Unal EB, Gursoy A, Erman B. VitAL: Viterbi algorithm for de novo peptide design. [PLoS One. 2010 Jun 2;5(6):e10926]: Describes a de novo peptide design approach that generates the peptide by docking its residues pair-by-pair along a chosen path on a protein. The best fitting peptide is constructed by generating all possible peptide pairs at each point along the path and determining the binding energies between these pairs and the specific location on the protein using AutoDock.
Vijaya Satya R, Kumar K, Zavaljevski N, Reifman J. A high-throughput pipeline for the design of real-time PCR signatures. [BMC Bioinformatics. 2010 Jun 23;11(1):340]: Describes the Tool for PCR Signature Identification, or TOPSI, a high-performance computing pipeline for designing PCR-based pathogen diagnostic assays.

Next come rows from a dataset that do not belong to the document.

/-- PCIE_WIN_DENIED (25 Table 25.3, 26 Table 26.5). -/
abbrev Ev.PCIE_WIN_DENIED : Nat := 0x0001
/-- LOCKED_WRITE (25 Table 25.3, 26 Table 26.5). -/
abbrev Ev.LOCKED_WRITE : Nat := 0x0002
/-- RESET_RECORD (25 Table 25.3, 26 Table 26.5). -/
abbrev Ev.RESET_RECORD : Nat := 0x0003
/-- PCIE_BAR2_OFF (25 Table 25.3, 26 Table 26.5). -/
abbrev Ev.PCIE_BAR2_OFF : Nat := 0x0004
/-- REF_LOST (25 Table 25.3, 26 Table 26.5). -/
abbrev Ev.REF_LOST : Nat := 0x0101
/-- REF_SWITCH (25 Table 25.3, 26 Table 26.5). -/
abbrev Ev.REF_SWITCH : Nat := 0x0102
/-- HOLDOVER (25 Table 25.3, 26 Table 26.5). -/
abbrev Ev.HOLDOVER : Nat := 0x0103
/-- RST_DENIED (25 Table 25.3, 26 Table 26.5). -/
abbrev Ev.RST_DENIED : Nat := 0x0201
/-- PWR_DENIED (25 Table 25.3, 26 Table 26.5). -/
abbrev Ev.PWR_DENIED : Nat := 0x0301
/-- PWR_REFUSED (25 Table 25.3, 26 Table 26.5). -/
abbrev Ev.PWR_REFUSED : Nat := 0x0302
/-- PWR_CAP (25 Table 25.3, 26 Table 26.5). -/
abbrev Ev.PWR_CAP : Nat := 0x0303
/-- PWR_OVERLOAD (25 Table 25.3, 26 Table 26.5). -/
abbrev Ev.PWR_OVERLOAD : Nat := 0x0304
/-- HEAT_NOTE_LAPSE (25 Table 25.3, 26 Table 26.5). -/
abbrev Ev.HEAT_NOTE_LAPSE : Nat := 0x0305
/-- VHTR_SENSE_RANGE (25 Table 25.3, 26 Table 26.5). -/
abbrev Ev.VHTR_SENSE_RANGE : Nat := 0x0306
/-- BOOT_FAIL (25 Table 25.3, 26 Table 26.5). -/
abbrev Ev.BOOT_FAIL : Nat := 0x0401
/-- BOOT_BACKUP (25 Table 25.3, 26 Table 26.5). -/
abbrev Ev.BOOT_BACKUP : Nat := 0x0402
/-- BOOT_SAFE (25 Table 25.3, 26 Table 26.5). -/
abbrev Ev.BOOT_SAFE : Nat := 0x0403
/-- BOOT_OPEN (25 Table 25.3, 26 Table 26.5). -/
abbrev Ev.BOOT_OPEN : Nat := 0x0404
/-- NVM_SLOW (25 Table 25.3, 26 Table 26.5). -/
abbrev Ev.NVM_SLOW : Nat := 0x0405
/-- MB_DONE (25 Table 25.3, 26 Table 26.5). -/
abbrev Ev.MB_DONE : Nat := 0x0406
/-- MB_CONFLICT (25 Table 25.3, 26 Table 26.5). -/
abbrev Ev.MB_CONFLICT : Nat := 0x0407
/-- IMAGE_UPDATED (25 Table 25.3, 26 Table 26.5). -/
abbrev Ev.IMAGE_UPDATED : Nat := 0x0408
/-- ROLLBACK_ADVANCED (25 Table 25.3, 26 Table 26.5). -/
abbrev Ev.ROLLBACK_ADVANCED : Nat := 0x0409
/-- TIME_STEP (25 Table 25.3, 26 Table 26.5). -/
abbrev Ev.TIME_STEP : Nat := 0x0501
/-- TIME_UNSYNCED (25 Table 25.3, 26 Table 26.5). -/
abbrev Ev.TIME_UNSYNCED : Nat := 0x0502
/-- TIME_SYNCED (25 Table 25.3, 26 Table 26.5). -/
abbrev Ev.TIME_SYNCED : Nat := 0x0503
/-- TIME_PARENT_CHANGE (25 Table 25.3, 26 Table 26.5). -/
abbrev Ev.TIME_PARENT_CHANGE : Nat := 0x0504
/-- TIME_HOLD (25 Table 25.3, 26 Table 26.5). -/
abbrev Ev.TIME_HOLD : Nat := 0x0505
/-- PTM_DISABLED (25 Table 25.3, 26 Table 26.5). -/
abbrev Ev.PTM_DISABLED : Nat := 0x0506
/-- PTM_TIMEOUT (25 Table 25.3, 26 Table 26.5). -/
abbrev Ev.PTM_TIMEOUT : Nat := 0x0507
/-- TEC_DENIED (25 Table 25.3, 26 Table 26.5). -/
abbrev Ev.TEC_DENIED : Nat := 0x0601
/-- TEC_SHOOT (25 Table 25.3, 26 Table 26.5). -/
abbrev Ev.TEC_SHOOT : Nat := 0x0602
/-- TEC_OVERCURRENT (25 Table 25.3, 26 Table 26.5). -/
abbrev Ev.TEC_OVERCURRENT : Nat := 0x0603
/-- TEC_OPEN (25 Table 25.3, 26 Table 26.5). -/
abbrev Ev.TEC_OPEN : Nat := 0x0604
/-- TEC_SETTLED (25 Table 25.3, 26 Table 26.5). -/
abbrev Ev.TEC_SETTLED : Nat := 0x0605
/-- TEC_SETTLE_FAIL (25 Table 25.3, 26 Table 26.5). -/
abbrev Ev.TEC_SETTLE_FAIL : Nat := 0x0606
/-- LAS_DERATE (25 Table 25.3, 26 Table 26.5). -/
abbrev Ev.LAS_DERATE : Nat := 0x0701
/-- LINE_WEAR (25 Table 25.3, 26 Table 26.5). -/
abbrev Ev.LINE_WEAR : Nat := 0x0702
/-- LINE_FAILING (25 Table 25.3, 26 Table 26.5). -/
abbrev Ev.LINE_FAILING : Nat := 0x0703
/-- LINE_RETIRED (25 Table 25.3, 26 Table 26.5). -/
abbrev Ev.LINE_RETIRED : Nat := 0x0704
/-- LAS_PORT_SHUT (25 Table 25.3, 26 Table 26.5). -/
abbrev Ev.LAS_PORT_SHUT : Nat := 0x0705
/-- LAS_PORT_RESTORE (25 Table 25.3, 26 Table 26.5). -/
abbrev Ev.LAS_PORT_RESTORE : Nat := 0x0706
/-- LINE_HOURS (25 Table 25.3, 26 Table 26.5). -/
abbrev Ev.LINE_HOURS : Nat := 0x0707
/-- LAS_DENIED (25 Table 25.3, 26 Table 26.5). -/
abbrev Ev.LAS_DENIED : Nat := 0x0708
/-- PROOF_DENIED (25 Table 25.3, 26 Table 26.5). -/
abbrev Ev.PROOF_DENIED : Nat := 0x0801
/-- PROOF_SYNC_RESET (25 Table 25.3, 26 Table 26.5). -/
abbrev Ev.PROOF_SYNC_RESET : Nat := 0x0802
/-- DARK_CAPTURED (25 Table 25.3, 26 Table 26.5). -/
abbrev Ev.DARK_CAPTURED : Nat := 0x0803
/-- PIX_DEFECT (25 Table 25.3, 26 Table 26.5). -/
abbrev Ev.PIX_DEFECT : Nat := 0x0804
/-- SUP_DENIED (25 Table 25.3, 26 Table 26.5). -/
abbrev Ev.SUP_DENIED : Nat := 0x0901
/-- STY_WQ_FULL (25 Table 25.3, 26 Table 26.5). -/
abbrev Ev.STY_WQ_FULL : Nat := 0x0902
/-- ORDER_ROLL (25 Table 25.3, 26 Table 26.5). -/
abbrev Ev.ORDER_ROLL : Nat := 0x0903
/-- ROLL_UNSEEDED (25 Table 25.3, 26 Table 26.5). -/
abbrev Ev.ROLL_UNSEEDED : Nat := 0x0904
/-- ROLL_DONE (25 Table 25.3, 26 Table 26.5). -/
abbrev Ev.ROLL_DONE : Nat := 0x0905
/-- OUT_WRAP (25 Table 25.3, 26 Table 26.5). -/
abbrev Ev.OUT_WRAP : Nat := 0x0906
/-- MODEL_MISMATCH (25 Table 25.3, 26 Table 26.5). -/
abbrev Ev.MODEL_MISMATCH : Nat := 0x0907
/-- MISMATCH_CLEAR (25 Table 25.3, 26 Table 26.5). -/
abbrev Ev.MISMATCH_CLEAR : Nat := 0x0908
/-- LOCK_SLIP (25 Table 25.3, 26 Table 26.5). -/
abbrev Ev.LOCK_SLIP : Nat := 0x0909
/-- ROLL_DUE (25 Table 25.3, 26 Table 26.5). -/
abbrev Ev.ROLL_DUE : Nat := 0x090A
/-- ROLL_SCHEDULED (25 Table 25.3, 26 Table 26.5). -/
abbrev Ev.ROLL_SCHEDULED : Nat := 0x090B
/-- RELAY_REFUSED (25 Table 25.3, 26 Table 26.5). -/
abbrev Ev.RELAY_REFUSED : Nat := 0x090C
/-- RELAY_DONE (25 Table 25.3, 26 Table 26.5). -/
abbrev Ev.RELAY_DONE : Nat := 0x090D
/-- RELAY_FAIL (25 Table 25.3, 26 Table 26.5). -/
abbrev Ev.RELAY_FAIL : Nat := 0x090E
/-- LNK_DENIED (25 Table 25.3, 26 Table 26.5). -/
abbrev Ev.LNK_DENIED : Nat := 0x0A01
/-- LANE_MISROUTE (25 Table 25.3, 26 Table 26.5). -/
abbrev Ev.LANE_MISROUTE : Nat := 0x0A02
/-- LANE_BAD (25 Table 25.3, 26 Table 26.5). -/
abbrev Ev.LANE_BAD : Nat := 0x0A03
/-- LINK_RETRY (25 Table 25.3, 26 Table 26.5). -/
abbrev Ev.LINK_RETRY : Nat := 0x0A04
/-- LINK_TRAIN_FAIL (25 Table 25.3, 26 Table 26.5). -/
abbrev Ev.LINK_TRAIN_FAIL : Nat := 0x0A05
/-- PORT_FAILED (25 Table 25.3, 26 Table 26.5). -/
abbrev Ev.PORT_FAILED : Nat := 0x0A06
/-- PORT_ACTIVE (25 Table 25.3, 26 Table 26.5). -/
abbrev Ev.PORT_ACTIVE : Nat := 0x0A07
/-- PORT_DEGRADED (25 Table 25.3, 26 Table 26.5). -/
abbrev Ev.PORT_DEGRADED : Nat := 0x0A08
/-- LANE_SWAP (25 Table 25.3, 26 Table 26.5). -/
abbrev Ev.LANE_SWAP : Nat := 0x0A09
/-- SWAP_FAIL (25 Table 25.3, 26 Table 26.5). -/
abbrev Ev.SWAP_FAIL : Nat := 0x0A0A
/-- LANE_RECOVERED (25 Table 25.3, 26 Table 26.5). -/
abbrev Ev.LANE_RECOVERED : Nat := 0x0A0B
/-- LANE_LOST (25 Table 25.3, 26 Table 26.5). -/
abbrev Ev.LANE_LOST : Nat := 0x0A0C
/-- ROT_START (25 Table 25.3, 26 Table 26.5). -/
abbrev Ev.ROT_START : Nat := 0x0A0D
/-- ROT_DONE (25 Table 25.3, 26 Table 26.5). -/
abbrev Ev.ROT_DONE : Nat := 0x0A0E
/-- ROT_BACKOUT (25 Table 25.3, 26 Table 26.5). -/
abbrev Ev.ROT_BACKOUT : Nat := 0x0A0F
/-- ROT_STOPPED (25 Table 25.3, 26 Table 26.5). -/
abbrev Ev.ROT_STOPPED : Nat := 0x0A10
/-- ROT_STARVED (25 Table 25.3, 26 Table 26.5). -/
abbrev Ev.ROT_STARVED : Nat := 0x0A11
/-- LNK_CMD_REFUSED (25 Table 25.3, 26 Table 26.5). -/
abbrev Ev.LNK_CMD_REFUSED : Nat := 0x0A12
/-- PLATE_REJECT (25 Table 25.3, 26 Table 26.5). -/
abbrev Ev.PLATE_REJECT : Nat := 0x0B01
/-- REPLATE_APPLIED (25 Table 25.3, 26 Table 26.5). -/
abbrev Ev.REPLATE_APPLIED : Nat := 0x0B02
/-- REPLATE_CATCHUP (25 Table 25.3, 26 Table 26.5). -/
abbrev Ev.REPLATE_CATCHUP : Nat := 0x0B03
/-- REPLATE_ABANDONED (25 Table 25.3, 26 Table 26.5). -/
abbrev Ev.REPLATE_ABANDONED : Nat := 0x0B04
/-- REPLATE_NO_DECISION (25 Table 25.3, 26 Table 26.5). -/
abbrev Ev.REPLATE_NO_DECISION : Nat := 0x0B05
/-- REPLATE_ORPHAN (25 Table 25.3, 26 Table 26.5). -/
abbrev Ev.REPLATE_ORPHAN : Nat := 0x0B06
/-- REPLATE_COLD (25 Table 25.3, 26 Table 26.5). -/
abbrev Ev.REPLATE_COLD : Nat := 0x0B07
/-- FALLBACK_CHOSEN (25 Table 25.3, 26 Table 26.5). -/
abbrev Ev.FALLBACK_CHOSEN : Nat := 0x0B08
/-- FALLBACK_NONE (25 Table 25.3, 26 Table 26.5). -/
abbrev Ev.FALLBACK_NONE : Nat := 0x0B09
/-- REPLATE_UNSYNCED (25 Table 25.3, 26 Table 26.5). -/
abbrev Ev.REPLATE_UNSYNCED : Nat := 0x0B0A
/-- PLATE_REQ_DONE (25 Table 25.3, 26 Table 26.5). -/
abbrev Ev.PLATE_REQ_DONE : Nat := 0x0B0B
/-- SCRIBE_DENIED (25 Table 25.3, 26 Table 26.5). -/
abbrev Ev.SCRIBE_DENIED : Nat := 0x0C01
/-- LEASE_LOST (25 Table 25.3, 26 Table 26.5). -/
abbrev Ev.LEASE_LOST : Nat := 0x0C02
/-- CKPT_FAIL (25 Table 25.3, 26 Table 26.5). -/
abbrev Ev.CKPT_FAIL : Nat := 0x0C03
/-- JOURNAL_OVF (25 Table 25.3, 26 Table 26.5). -/
abbrev Ev.JOURNAL_OVF : Nat := 0x0C04
/-- CKPT_DISCARDED (25 Table 25.3, 26 Table 26.5). -/
abbrev Ev.CKPT_DISCARDED : Nat := 0x0C05
/-- SCRIBE_TAKEOVER (25 Table 25.3, 26 Table 26.5). -/
abbrev Ev.SCRIBE_TAKEOVER : Nat := 0x0C06
/-- SCRIBE_COLD (25 Table 25.3, 26 Table 26.5). -/
abbrev Ev.SCRIBE_COLD : Nat := 0x0C07
/-- ETCHER_TAKEOVER (25 Table 25.3, 26 Table 26.5). -/
abbrev Ev.ETCHER_TAKEOVER : Nat := 0x0C08
/-- ETCHER_COLD (25 Table 25.3, 26 Table 26.5). -/
abbrev Ev.ETCHER_COLD : Nat := 0x0C09
/-- COLD_DONE (25 Table 25.3, 26 Table 26.5). -/
abbrev Ev.COLD_DONE : Nat := 0x0C0A
/-- SCRIBE_SOLO (25 Table 25.3, 26 Table 26.5). -/
abbrev Ev.SCRIBE_SOLO : Nat := 0x0C0B
/-- CP_LOST (25 Table 25.3, 26 Table 26.5). -/
abbrev Ev.CP_LOST : Nat := 0x0C0C
/-- CLUSTER_SPLIT (25 Table 25.3, 26 Table 26.5). -/
abbrev Ev.CLUSTER_SPLIT : Nat := 0x0C0D
/-- ETCHER_FENCED (25 Table 25.3, 26 Table 26.5). -/
abbrev Ev.ETCHER_FENCED : Nat := 0x0C0E
/-- LEASE_YIELD (25 Table 25.3, 26 Table 26.5). -/
abbrev Ev.LEASE_YIELD : Nat := 0x0C0F
/-- CRED_QUARANTINE (25 Table 25.3, 26 Table 26.5). -/
abbrev Ev.CRED_QUARANTINE : Nat := 0x0D01
/-- CRED_NOTED (25 Table 25.3, 26 Table 26.5). -/
abbrev Ev.CRED_NOTED : Nat := 0x0D02
/-- MEMBER_QUARANTINE (25 Table 25.3, 26 Table 26.5). -/
abbrev Ev.MEMBER_QUARANTINE : Nat := 0x0D03
/-- MEMBER_CLEAR (25 Table 25.3, 26 Table 26.5). -/
abbrev Ev.MEMBER_CLEAR : Nat := 0x0D04
/-- CHIP_DUPLICATE (25 Table 25.3, 26 Table 26.5). -/
abbrev Ev.CHIP_DUPLICATE : Nat := 0x0D05
/-- AGREE_BLOCKED (25 Table 25.3, 26 Table 26.5). -/
abbrev Ev.AGREE_BLOCKED : Nat := 0x0D06
/-- AGREE_SELF_ODD (25 Table 25.3, 26 Table 26.5). -/
abbrev Ev.AGREE_SELF_ODD : Nat := 0x0D07
/-- AGREE_LIST_FULL (25 Table 25.3, 26 Table 26.5). -/
abbrev Ev.AGREE_LIST_FULL : Nat := 0x0D08
/-- FAB_REQ_TIMEOUT (25 Table 25.3, 26 Table 26.5). -/
abbrev Ev.FAB_REQ_TIMEOUT : Nat := 0x0E01
/-- FAB_HOPS_EXPIRED (25 Table 25.3, 26 Table 26.5). -/
abbrev Ev.FAB_HOPS_EXPIRED : Nat := 0x0E02
/-- FAB_UNREACHABLE (25 Table 25.3, 26 Table 26.5). -/
abbrev Ev.FAB_UNREACHABLE : Nat := 0x0E03
/-- FAB_SPOOF (25 Table 25.3, 26 Table 26.5). -/
abbrev Ev.FAB_SPOOF : Nat := 0x0E04
/-- FAB_ECC (25 Table 25.3, 26 Table 26.5). -/
abbrev Ev.FAB_ECC : Nat := 0x0E05
/-- HMK_ATTACH (25 Table 25.3, 26 Table 26.5). -/
abbrev Ev.HMK_ATTACH : Nat := 0x0F01
/-- HMK_REMOVED (25 Table 25.3, 26 Table 26.5). -/
abbrev Ev.HMK_REMOVED : Nat := 0x0F02
/-- HMK_UNSTABLE (25 Table 25.3, 26 Table 26.5). -/
abbrev Ev.HMK_UNSTABLE : Nat := 0x0F03
/-- HMK_VERDICT (25 Table 25.3, 26 Table 26.5). -/
abbrev Ev.HMK_VERDICT : Nat := 0x0F04
/-- CABLING_REJECT (25 Table 25.3, 26 Table 26.5). -/
abbrev Ev.CABLING_REJECT : Nat := 0x0F05
/-- XFE_DENIED (25 Table 25.3, 26 Table 26.5). -/
abbrev Ev.XFE_DENIED : Nat := 0x1001
/-- XFE_DB_OVERRUN (25 Table 25.3, 26 Table 26.5). -/
abbrev Ev.XFE_DB_OVERRUN : Nat := 0x1002
/-- XFE_NOT_OWNED (25 Table 25.3, 26 Table 26.5). -/
abbrev Ev.XFE_NOT_OWNED : Nat := 0x1003
/-- XFE_STOPPED (25 Table 25.3, 26 Table 26.5). -/
abbrev Ev.XFE_STOPPED : Nat := 0x1004
/-- TKT_DENIED (25 Table 25.3, 26 Table 26.5). -/
abbrev Ev.TKT_DENIED : Nat := 0x1101
/-- TKT_DB_OVERRUN (25 Table 25.3, 26 Table 26.5). -/
abbrev Ev.TKT_DB_OVERRUN : Nat := 0x1102
/-- TKT_STOPPED (25 Table 25.3, 26 Table 26.5). -/
abbrev Ev.TKT_STOPPED : Nat := 0x1103
/-- GRV_SHARE_DENIED (25 Table 25.3, 26 Table 26.5). -/
abbrev Ev.GRV_SHARE_DENIED : Nat := 0x1201
/-- BARRIER_LATE (25 Table 25.3, 26 Table 26.5). -/
abbrev Ev.BARRIER_LATE : Nat := 0x1202
/-- BARRIER_RANGE (25 Table 25.3, 26 Table 26.5). -/
abbrev Ev.BARRIER_RANGE : Nat := 0x1203
/-- MEM_DENIED (25 Table 25.3, 26 Table 26.5). -/
abbrev Ev.MEM_DENIED : Nat := 0x1301
/-- MEM_CE (25 Table 25.3, 26 Table 26.5). -/
abbrev Ev.MEM_CE : Nat := 0x1302
/-- MEM_UE (25 Table 25.3, 26 Table 26.5). -/
abbrev Ev.MEM_UE : Nat := 0x1303
/-- MEM_POISON_READ (25 Table 25.3, 26 Table 26.5). -/
abbrev Ev.MEM_POISON_READ : Nat := 0x1304
/-- MEM_CE_STORM (25 Table 25.3, 26 Table 26.5). -/
abbrev Ev.MEM_CE_STORM : Nat := 0x1305
/-- SCRUB_PASS_DONE (25 Table 25.3, 26 Table 26.5). -/
abbrev Ev.SCRUB_PASS_DONE : Nat := 0x1306
/-- SCRUB_BEHIND (25 Table 25.3, 26 Table 26.5). -/
abbrev Ev.SCRUB_BEHIND : Nat := 0x1307
/-- SCRUB_CAUGHT_UP (25 Table 25.3, 26 Table 26.5). -/
abbrev Ev.SCRUB_CAUGHT_UP : Nat := 0x1308
/-- VEL_CE (25 Table 25.3, 26 Table 26.5). -/
abbrev Ev.VEL_CE : Nat := 0x1309
/-- VEL_UE (25 Table 25.3, 26 Table 26.5). -/
abbrev Ev.VEL_UE : Nat := 0x130A
/-- MEM_TRAIN_FAIL (25 Table 25.3, 26 Table 26.5). -/
abbrev Ev.MEM_TRAIN_FAIL : Nat := 0x130B
/-- EVT_DENIED (25 Table 25.3, 26 Table 26.5). -/
abbrev Ev.EVT_DENIED : Nat := 0x1401
/-- EVT_SECTOR (25 Table 25.3, 26 Table 26.5). -/
abbrev Ev.EVT_SECTOR : Nat := 0x1402
/-- RETIRED_MAP (25 Table 25.3, 26 Table 26.5). -/
abbrev Ev.RETIRED_MAP : Nat := 0x1403
/-- MGMT_DENIED (25 Table 25.3, 26 Table 26.5). -/
abbrev Ev.MGMT_DENIED : Nat := 0x1501
/-- SMB_PEC_ERROR (25 Table 25.3, 26 Table 26.5). -/
abbrev Ev.SMB_PEC_ERROR : Nat := 0x1502
/-- FUSE_PROGRAMMED (25 Table 25.3, 26 Table 26.5). -/
abbrev Ev.FUSE_PROGRAMMED : Nat := 0x1503
/-- FUSE_FAIL (25 Table 25.3, 26 Table 26.5). -/
abbrev Ev.FUSE_FAIL : Nat := 0x1504
/-- ALERT_OVERFLOW (25 Table 25.3, 26 Table 26.5). -/
abbrev Ev.ALERT_OVERFLOW : Nat := 0x1505
/-- DEBUG_OPEN (25 Table 25.3, 26 Table 26.5). -/
abbrev Ev.DEBUG_OPEN : Nat := 0x1506
/-- EXTEST_ENTRY (25 Table 25.3, 26 Table 26.5). -/
abbrev Ev.EXTEST_ENTRY : Nat := 0x1507
/-- SB_MISWIRE (25 Table 25.3, 26 Table 26.5). -/
abbrev Ev.SB_MISWIRE : Nat := 0x1601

TOPSI designs PCR signatures that are common to multiple bacterial genomes by obtaining the shared regions through pairwise alignments between the input genomes. Available here.
Wu S, Wang J, Zhao W, Pounds S, Cheng C. ChIP-PaM: an algorithm to identify protein-DNA interaction using ChIP-Seq data. [Theor Biol Med Model. 2010 Jun 3;7(1):18]: Presents ChIP-PaM, an algorithm for identifying transcription factor target regions in ChIP-seq datasets. The algorithm relies on three lines of evidence: tag count modeling at the peak position: pattern matching of a specific tag count distribution; and motif searching along the genome.
Zhang P, Dreher K, Karthikeyan A, Chi A, Pujar A, Caspi R, Karp P, Kirkup V, Latendresse M, Lee C, Mueller LA, Muller R, Rhee SY. Creation of a genome-wide metabolic pathway database for Populus trichocarpa using a new approach for reconstruction and curation of metabolic pathways for plants. [Plant Physiol. 2010 Jun 3]: Describes a general approach for reconstructing metabolic pathway complements of plant genomes. As part of the project, the authors developed two reference databases: a comprehensive, all-plant reference pathway database, PlantCyc; and a reference enzyme sequence database, RESD, for annotating metabolic functions of protein sequences. The authors used these databases, along with the MetaCyc database and the pathway prediction software Pathway Tools, to reconstruct a metabolic pathway database, PoplarCyc, from the recently sequenced genome of Populus trichocarpa. Available here.